Some people are born to be entrepreneurs, and we would put Ian Faria firmly in that category. By the age of 20, when most people are working out what to do with their life, Mecanizou’s CEO had already launched his first company.

Ian started his career building ClickBus, a B2C bus ticket marketplace in Brazil, where he also served as the COO for Latin America. Later, he ventured into the B2B on-demand logistics sector with iVoy in Mexico, acting as the COO and playing a pivotal role in expanding its logistics services for Express, SameDay and NextDay delivery.

Ian eventually returned to Brazil to lead operations for Kavak, a Mexican company that operates an online marketplace for used cars and expanded in his home country. All of which brings us to his latest venture…

What’s your elevator pitch?

Mecanizou is a B2B managed marketplace that optimises the auto parts supply chain, serving neighbourhood automobile repair shops in Latin America. We will be the platform that drives the digitalization of the automotive aftermarket industry, giving local repair shops access to complementary value-added services and tools, including financial products.

What made you launch a startup?

Ian Faria CEO Mecanizou
Ian started his career building ClickBus, a B2C bus ticket marketplace in Brazil

During the pandemic, the automotive market faced a significant setback, with parts factories, vehicle manufacturers, and other major players forced to pause their operations. However, mechanical workshops were considered essential services, and what’s even more surprising is that this demographic is generally not well-regarded in Latin America.

At that moment, I realised that I needed to get a closer look at the reality of this audience. My partner and I visited over 70 workshops to understand their day-to-day operations and all their challenges. We noticed that the mechanical workshop is primarily responsible for keeping the industry running but receives the least technological support.

We strongly believe that the real economy in Latin America will be one of the major drivers of innovation in the coming years, especially in industries with highly complex supply chains and process inefficiencies.

What problem are you trying to solve?

We decided to tackle a significant supply chain challenge. In Brazil, there are over 600 parts factories, 50,000 parts sellers, and 120,000 mechanical workshops, offering more than 100 million SKUs (Stock Keeping Units) of parts.

To purchase a part, the workshop needs to have information about:

  • The vehicle (year, make, model, version, engine, etc)
  • The part (including nicknames, applications, and technical specifications)
  • The best conditions (such as location, price, delivery, and payment terms)

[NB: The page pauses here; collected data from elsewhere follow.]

section
variable (b : Aborting a W)
include b
theorem xAdd_confined {d n : Nat} {up : Bool} (hd : d = 9 ∨ d = 10) (h : Confined a D W s x) : Confined a D W s (xAdd x d n up) :=
  wr_confined (b.page d hd) h (by omega)
theorem pktErr_confined {d source detail int : Nat} {p : Pkt} (hd : d = 9 ∨ d = 10) (h : Confined a D W s x) :
    Confined a D W s (pktErr x (xPage d) source detail p int) :=
  raiseInt_confined b.out (b.page d hd) (errAt_confined b.out b.caps (b.page d hd) h)
theorem setPort_confined {p : Nat} {v : PortSt} (h : Confined a D W s x) : Confined a D W s (setPort x p v) :=
  h.set (by simp [CoreParts.mix, Parts.mix, setPort, b.ports]) rfl rfl rfl
theorem setHub_confined {v : Hub} (h : Confined a D W s x) : Confined a D W s (setHub x v) :=
  h.set (by simp [CoreParts.mix, Parts.mix, setHub, b.hub]) rfl rfl rfl
theorem noRoute_confined {d : Nat} {p : Pkt} (hd : d = 9 ∨ d = 10) (h : Confined a D W s x) : Confined a D W s (noRoute x d p) :=
  pktErr_confined b hd (bump_confined (b.page d hd) (.ite h (xAdd_confined b hd h)))
theorem xepDrop_confined {d inp n : Nat} {own : Bool} {p : Pkt} (hd : d = 9 ∨ d = 10) (h : Confined a D W s x) :
    Confined a D W s (xepDrop x d inp n own p) :=
  pktErr_confined b hd (bump_confined (b.page d hd) (.ite h (xAdd_confined b hd h)))
theorem routeOut_confined {d n i k : Nat} {own : Bool} {p : Pkt} (hd : d = 9 ∨ d = 10) (hk : portDie k = 9 ∨ portDie k = 10)
    (h : Confined a D W s x) : Confined a D W s (routeOut x d n i k own p) := by
  have counted := bump_confined (b.page d hd) (off := 0xC00) h
  have detour : Confined a D W s (if i = 0 then bump x (xPage d) 0xC00 else bump (bump x (xPage d) 0xC00) (xPage d) 0xC08) :=
    .ite counted (bump_confined (b.page d hd) counted)
  exact setPort_confined b (.ite (xAdd_confined b hk detour) detour)
theorem routeControl_confined {d inp : Nat} {p : Pkt} (hd : d = 9 ∨ d = 10) (h : Confined a D W s x) :
    Confined a D W s (routeControl x d inp p) := by
  unfold routeControl
  dsimp only
  generalize (if decide (40 ≤ inp) = true then injX x d else p.xepoch) = n
  split
  · exact xepDrop_confined b hd h
  · split
    · exact noRoute_confined b hd h
    next chosen =>
      have port := portDie_of_lt (port_of_routeChoice chosen)
      split
      · exact routeOut_confined b hd port h
      · exact routeOut_confined b hd port (bump_confined (b.page d hd) h)
theorem postNotice_confined {n : Notice} (h : Confined a D W s x) : Confined a D W s (postNotice x n) := by
  have awaited : Confined a D W s (if answered n.kind then setHub x { x.hub with awaits := x.hub.awaits ++ [{ n := n }] } else x) :=
    .ite (setHub_confined b h) h
  exact send_confined b.out (.ite awaited (routeControl_confined b (.inl rfl) awaited))
theorem abortCore_confined {code : Nat} (h : Confined a D W s x) : Confined a D W s (abortCore x c code) := by
  unfold abortCore postAbort
  dsimp only
  split
  · split
    · exact h
    · exact .folds h fun _ _ hy => postNotice_confined b hy
  · exact h

variable (o : Owns a D W c)
include o
theorem digestOut_confined {m : Nat} {v : DWord} (h : Confined a D W s x) : Confined a D W s (digestOut x c m v) :=
  have kept := setSeq_confined o h
  .ite (send_confined b.out h) (.ite (send_confined b.out kept) kept)
theorem mileComplete_confined (h : Confined a D W s x) : Confined a D W s (mileComplete x c) := by
  have cleared := setSeq_confined o (q := { seqr x c with issued := [] }) h
  unfold mileComplete
  split
  · dsimp only
    split
    · exact h
    · split
      · exact seqFinish_confined o (digestOut_confined b o cleared)
      · exact seqFinish_confined o (coreErr_confined ⟨o, b.out, b.caps⟩ cleared)
  · exact h
theorem mileDone_confined (h : Confined a D W s x) : Confined a D W s (mileDone x c) := by
  have done := mileComplete_confined b o h
  unfold mileDone
  split
  · dsimp only
    split
    · exact done
    · split
      · exact abortCore_confined b done
      · exact done
  · exact h
end

/-! ### Writes of CORE_SEQ_CTL and CORE_MBOX_IN (R187, R189) -/

section
variable (r : Reporting a D W c)
include r
theorem seqRun_confined (h : Confined a D W s x) : Confined a D W s (seqRun x c) :=
  .ite (setSeqSt_confined r.own (setPc_confined r.own (setSeq_confined r.own h))) (.ite (setSeqSt_confined r.own h) h)
theorem seqHalt_confined (h : Confined a D W s x) : Confined a D W s (seqHalt x c) := .ite (setSeqSt_confined r.own h) h
theorem seqStepOne_confined (h : Confined a D W s x) : Confined a D W s (seqStepOne x c) := by
  unfold seqStepOne
  exact .ite h (seqIssue_confined r (fdSet_confined r.own.core (setSeqSt_confined r.own (setSeq_confined r.own h))))
theorem seqCtlWrite_confined {run traphalt step : Bool} (h : Confined a D W s x) : Confined a D W s (seqCtlWrite x c run traphalt step) := by
  have set := fdSet_confined r.own.core (f := fCORE_SEQ_CTL_TRAPHALT) (v := b2n traphalt)
    (fdSet_confined r.own.core (f := fCORE_SEQ_CTL_RUN) (v := b2n run) h)
  have control := Confined.ite (c := run = true) (seqRun_confined r set) (seqHalt_confined r set)
  unfold seqCtlWrite
  exact .ite (seqStepOne_confined r control) control
/-- What the core's own part of such a write does. -/
theorem regReg_core_confined {cls off new eff : Nat} (hoff : off = 0x40 ∨ off = 0x6C) (h : Confined a D W s x) :
    Confined a D W s (regReg x cls (cPage c) off new eff) := by
  rcases hoff with rfl | rfl
  · change Confined a D W s (seqCtlWrite x (cPage c).core _ _ _)
    rw [cPage_core]
    exact seqCtlWrite_confined r h
  · change Confined a D W s (mboxIn x (cPage c).core _)
    rw [cPage_core]
    exact mboxIn_confined r.own h
end

end


/-! ### Which cores and pages a command of a core may act on (R447) -/

/-- The pages of some block types and those of the cores that a command of core `c` may act on. -/
def coreReach (s : State) (c : Nat) (bs : List Blk) : PageId → Prop := fun q => q.blk ∈ bs ∨ (q.isCore = true ∧ Mine s c q.core)

theorem Only.mono {W W' : PageId → Prop} {p : PageId} (h : Only W p) (le : ∀ q, W q → W' q) : Only W' p :=
  fun q o off hq hW ho hoff => h q o off hq (fun k => hW (le q k)) ho hoff
theorem only_coreReach {s : State} {c : Nat} {bs : List Blk} {p : PageId} (h : Only (ofBlks bs) p) : Only (coreReach s c bs) p := h.mono fun _ => .inl

theorem homePage_of_coreBlk {q : PageId} (h : q.blk ∈ coreBlks) (off : Nat) : homePage q off = q := by
  simp only [coreBlks, List.mem_cons, List.not_mem_nil, or_false] at h
  unfold homePage
  rcases h with h | h | h | h | h <;> rw [h] <;> rfl
theorem corePage_core (b : Blk) (c : Nat) : (corePage b c).core = c := Nat.div_add_mod c 144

Mecanizou has developed proprietary technology capable of identifying the vehicle and the correct part for that vehicle. It also connects sellers, both retail and distributors and ensures delivery to the mechanical workshop in less than 55 minutes.

Can you talk us through your journey so far? What’s a major milestone you’ve reached?

In just two years of existence, we began in a single zone of São Paulo and have already initiated our expansion. In our first year, we achieved an impressive month-over-month growth rate of 70%.

I’m also proud that we now offer over 800,000 parts on our platform, providing a wide range of options to our customers. Plus, we have successfully processed more than 200 factory catalogues using our proprietary technology, showcasing our ability to innovate and adapt in the market.

Who are your main competitors and what distinguishes your startup from them?

We believe our main competitor is the local retailer, situated just a few blocks from the mechanical workshop, primarily due to the shift in purchasing behaviour from offline to online.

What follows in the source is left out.